Exercise aim ▸
Look through the data that follows and copy each line with the string "lengthValue".

[Records excerpted from a collection]
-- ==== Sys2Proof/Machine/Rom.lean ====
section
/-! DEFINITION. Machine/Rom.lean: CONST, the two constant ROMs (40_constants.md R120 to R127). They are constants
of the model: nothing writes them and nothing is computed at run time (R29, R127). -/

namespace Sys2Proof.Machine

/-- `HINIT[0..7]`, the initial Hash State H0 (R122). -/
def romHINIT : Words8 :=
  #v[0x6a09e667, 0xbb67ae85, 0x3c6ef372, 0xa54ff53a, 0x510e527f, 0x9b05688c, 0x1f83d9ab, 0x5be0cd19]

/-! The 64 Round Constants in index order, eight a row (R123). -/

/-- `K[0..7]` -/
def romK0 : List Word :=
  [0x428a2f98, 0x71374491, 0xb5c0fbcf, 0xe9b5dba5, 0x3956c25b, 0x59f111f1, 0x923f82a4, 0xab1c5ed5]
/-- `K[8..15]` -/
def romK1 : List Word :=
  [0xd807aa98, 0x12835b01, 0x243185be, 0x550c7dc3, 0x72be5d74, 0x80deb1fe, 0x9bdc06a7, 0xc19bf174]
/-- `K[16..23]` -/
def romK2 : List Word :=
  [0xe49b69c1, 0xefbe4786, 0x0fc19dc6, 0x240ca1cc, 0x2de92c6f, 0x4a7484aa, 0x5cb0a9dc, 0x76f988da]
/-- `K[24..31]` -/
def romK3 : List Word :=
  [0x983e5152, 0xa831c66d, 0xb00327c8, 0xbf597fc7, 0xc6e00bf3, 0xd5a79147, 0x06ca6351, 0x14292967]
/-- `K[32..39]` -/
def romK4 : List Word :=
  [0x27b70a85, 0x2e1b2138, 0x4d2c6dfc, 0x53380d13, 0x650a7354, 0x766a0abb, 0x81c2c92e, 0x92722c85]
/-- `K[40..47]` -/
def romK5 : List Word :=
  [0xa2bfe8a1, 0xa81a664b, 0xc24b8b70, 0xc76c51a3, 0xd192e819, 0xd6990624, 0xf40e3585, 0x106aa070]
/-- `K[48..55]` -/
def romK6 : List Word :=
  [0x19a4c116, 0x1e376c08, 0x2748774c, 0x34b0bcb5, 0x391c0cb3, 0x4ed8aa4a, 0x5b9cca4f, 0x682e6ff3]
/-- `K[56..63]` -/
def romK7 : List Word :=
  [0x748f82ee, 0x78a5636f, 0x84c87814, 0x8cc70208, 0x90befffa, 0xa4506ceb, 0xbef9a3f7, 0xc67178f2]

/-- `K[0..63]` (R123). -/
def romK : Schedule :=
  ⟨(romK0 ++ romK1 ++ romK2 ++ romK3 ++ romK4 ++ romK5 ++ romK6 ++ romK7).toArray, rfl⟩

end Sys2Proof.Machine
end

==

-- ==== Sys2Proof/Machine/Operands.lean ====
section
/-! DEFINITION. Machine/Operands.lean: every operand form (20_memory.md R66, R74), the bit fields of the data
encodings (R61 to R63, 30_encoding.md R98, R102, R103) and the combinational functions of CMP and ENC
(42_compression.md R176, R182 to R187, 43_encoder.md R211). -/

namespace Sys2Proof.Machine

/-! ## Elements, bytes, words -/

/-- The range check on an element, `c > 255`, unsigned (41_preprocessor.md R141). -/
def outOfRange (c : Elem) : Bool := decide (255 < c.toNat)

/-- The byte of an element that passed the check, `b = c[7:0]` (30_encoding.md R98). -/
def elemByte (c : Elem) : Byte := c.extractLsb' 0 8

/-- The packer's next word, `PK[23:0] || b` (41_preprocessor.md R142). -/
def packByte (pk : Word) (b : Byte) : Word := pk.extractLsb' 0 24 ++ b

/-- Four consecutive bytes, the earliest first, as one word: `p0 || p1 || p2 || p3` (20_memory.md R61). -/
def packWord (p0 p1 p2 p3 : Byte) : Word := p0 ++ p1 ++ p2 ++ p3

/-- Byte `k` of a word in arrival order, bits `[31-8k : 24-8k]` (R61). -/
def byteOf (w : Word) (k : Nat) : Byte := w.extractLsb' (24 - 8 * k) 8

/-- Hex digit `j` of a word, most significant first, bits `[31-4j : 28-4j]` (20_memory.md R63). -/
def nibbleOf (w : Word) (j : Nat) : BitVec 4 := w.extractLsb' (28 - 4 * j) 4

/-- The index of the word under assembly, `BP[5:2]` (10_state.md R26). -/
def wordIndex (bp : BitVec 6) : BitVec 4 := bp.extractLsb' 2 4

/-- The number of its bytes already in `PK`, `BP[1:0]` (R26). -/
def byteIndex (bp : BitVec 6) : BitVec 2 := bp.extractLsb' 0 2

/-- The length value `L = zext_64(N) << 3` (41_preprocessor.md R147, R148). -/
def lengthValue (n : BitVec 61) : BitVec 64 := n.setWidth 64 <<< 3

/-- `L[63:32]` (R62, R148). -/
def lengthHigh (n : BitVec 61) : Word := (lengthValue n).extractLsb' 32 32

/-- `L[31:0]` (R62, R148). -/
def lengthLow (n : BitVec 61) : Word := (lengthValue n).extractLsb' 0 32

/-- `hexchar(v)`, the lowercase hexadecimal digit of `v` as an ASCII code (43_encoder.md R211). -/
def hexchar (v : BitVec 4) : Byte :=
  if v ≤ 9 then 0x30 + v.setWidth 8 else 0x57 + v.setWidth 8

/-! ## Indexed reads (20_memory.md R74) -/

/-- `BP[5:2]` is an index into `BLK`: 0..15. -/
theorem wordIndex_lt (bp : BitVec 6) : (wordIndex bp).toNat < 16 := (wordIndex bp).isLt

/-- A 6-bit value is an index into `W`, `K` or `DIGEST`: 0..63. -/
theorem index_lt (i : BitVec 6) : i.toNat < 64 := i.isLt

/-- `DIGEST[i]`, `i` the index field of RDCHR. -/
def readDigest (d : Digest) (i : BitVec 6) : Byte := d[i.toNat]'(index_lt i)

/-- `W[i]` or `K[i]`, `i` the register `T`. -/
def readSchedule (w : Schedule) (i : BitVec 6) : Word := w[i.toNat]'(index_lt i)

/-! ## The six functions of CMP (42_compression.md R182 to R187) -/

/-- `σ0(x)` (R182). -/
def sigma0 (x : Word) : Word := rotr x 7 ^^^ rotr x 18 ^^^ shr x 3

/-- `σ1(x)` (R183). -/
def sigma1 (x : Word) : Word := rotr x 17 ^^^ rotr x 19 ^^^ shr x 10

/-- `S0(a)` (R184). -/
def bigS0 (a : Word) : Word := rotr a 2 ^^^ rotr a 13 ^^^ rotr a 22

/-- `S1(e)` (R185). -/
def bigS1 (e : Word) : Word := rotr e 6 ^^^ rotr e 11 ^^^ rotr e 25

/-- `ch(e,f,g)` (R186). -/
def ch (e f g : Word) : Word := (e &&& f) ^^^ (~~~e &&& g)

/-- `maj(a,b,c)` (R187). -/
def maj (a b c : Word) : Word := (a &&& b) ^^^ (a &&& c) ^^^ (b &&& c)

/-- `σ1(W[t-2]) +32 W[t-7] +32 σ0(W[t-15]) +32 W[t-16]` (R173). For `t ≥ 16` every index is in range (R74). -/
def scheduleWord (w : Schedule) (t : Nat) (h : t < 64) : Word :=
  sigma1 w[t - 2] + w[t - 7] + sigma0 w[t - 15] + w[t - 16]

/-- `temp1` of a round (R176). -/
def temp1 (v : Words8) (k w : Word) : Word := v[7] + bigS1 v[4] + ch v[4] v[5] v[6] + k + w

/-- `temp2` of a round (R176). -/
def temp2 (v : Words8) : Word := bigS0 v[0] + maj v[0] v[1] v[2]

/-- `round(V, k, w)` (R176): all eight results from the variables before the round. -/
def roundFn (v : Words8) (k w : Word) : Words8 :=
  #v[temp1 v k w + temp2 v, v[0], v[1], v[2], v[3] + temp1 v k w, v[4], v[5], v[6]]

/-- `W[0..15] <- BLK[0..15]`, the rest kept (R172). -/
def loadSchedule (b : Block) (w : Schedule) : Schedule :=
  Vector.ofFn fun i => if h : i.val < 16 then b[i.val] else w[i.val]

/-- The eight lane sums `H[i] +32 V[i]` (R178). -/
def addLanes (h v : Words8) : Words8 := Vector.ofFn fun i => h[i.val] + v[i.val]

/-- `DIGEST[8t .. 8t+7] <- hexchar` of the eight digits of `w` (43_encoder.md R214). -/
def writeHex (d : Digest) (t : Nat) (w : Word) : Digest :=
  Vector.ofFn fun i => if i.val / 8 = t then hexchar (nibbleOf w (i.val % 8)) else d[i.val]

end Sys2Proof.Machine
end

Finished task ▸
def lengthValue (n : BitVec 61) : BitVec 64 := n.setWidth 64 <<< 3
def lengthHigh (n : BitVec 61) : Word := (lengthValue n).extractLsb' 32 32
def lengthLow (n : BitVec 61) : Word := (lengthValue n).extractLsb' 0 32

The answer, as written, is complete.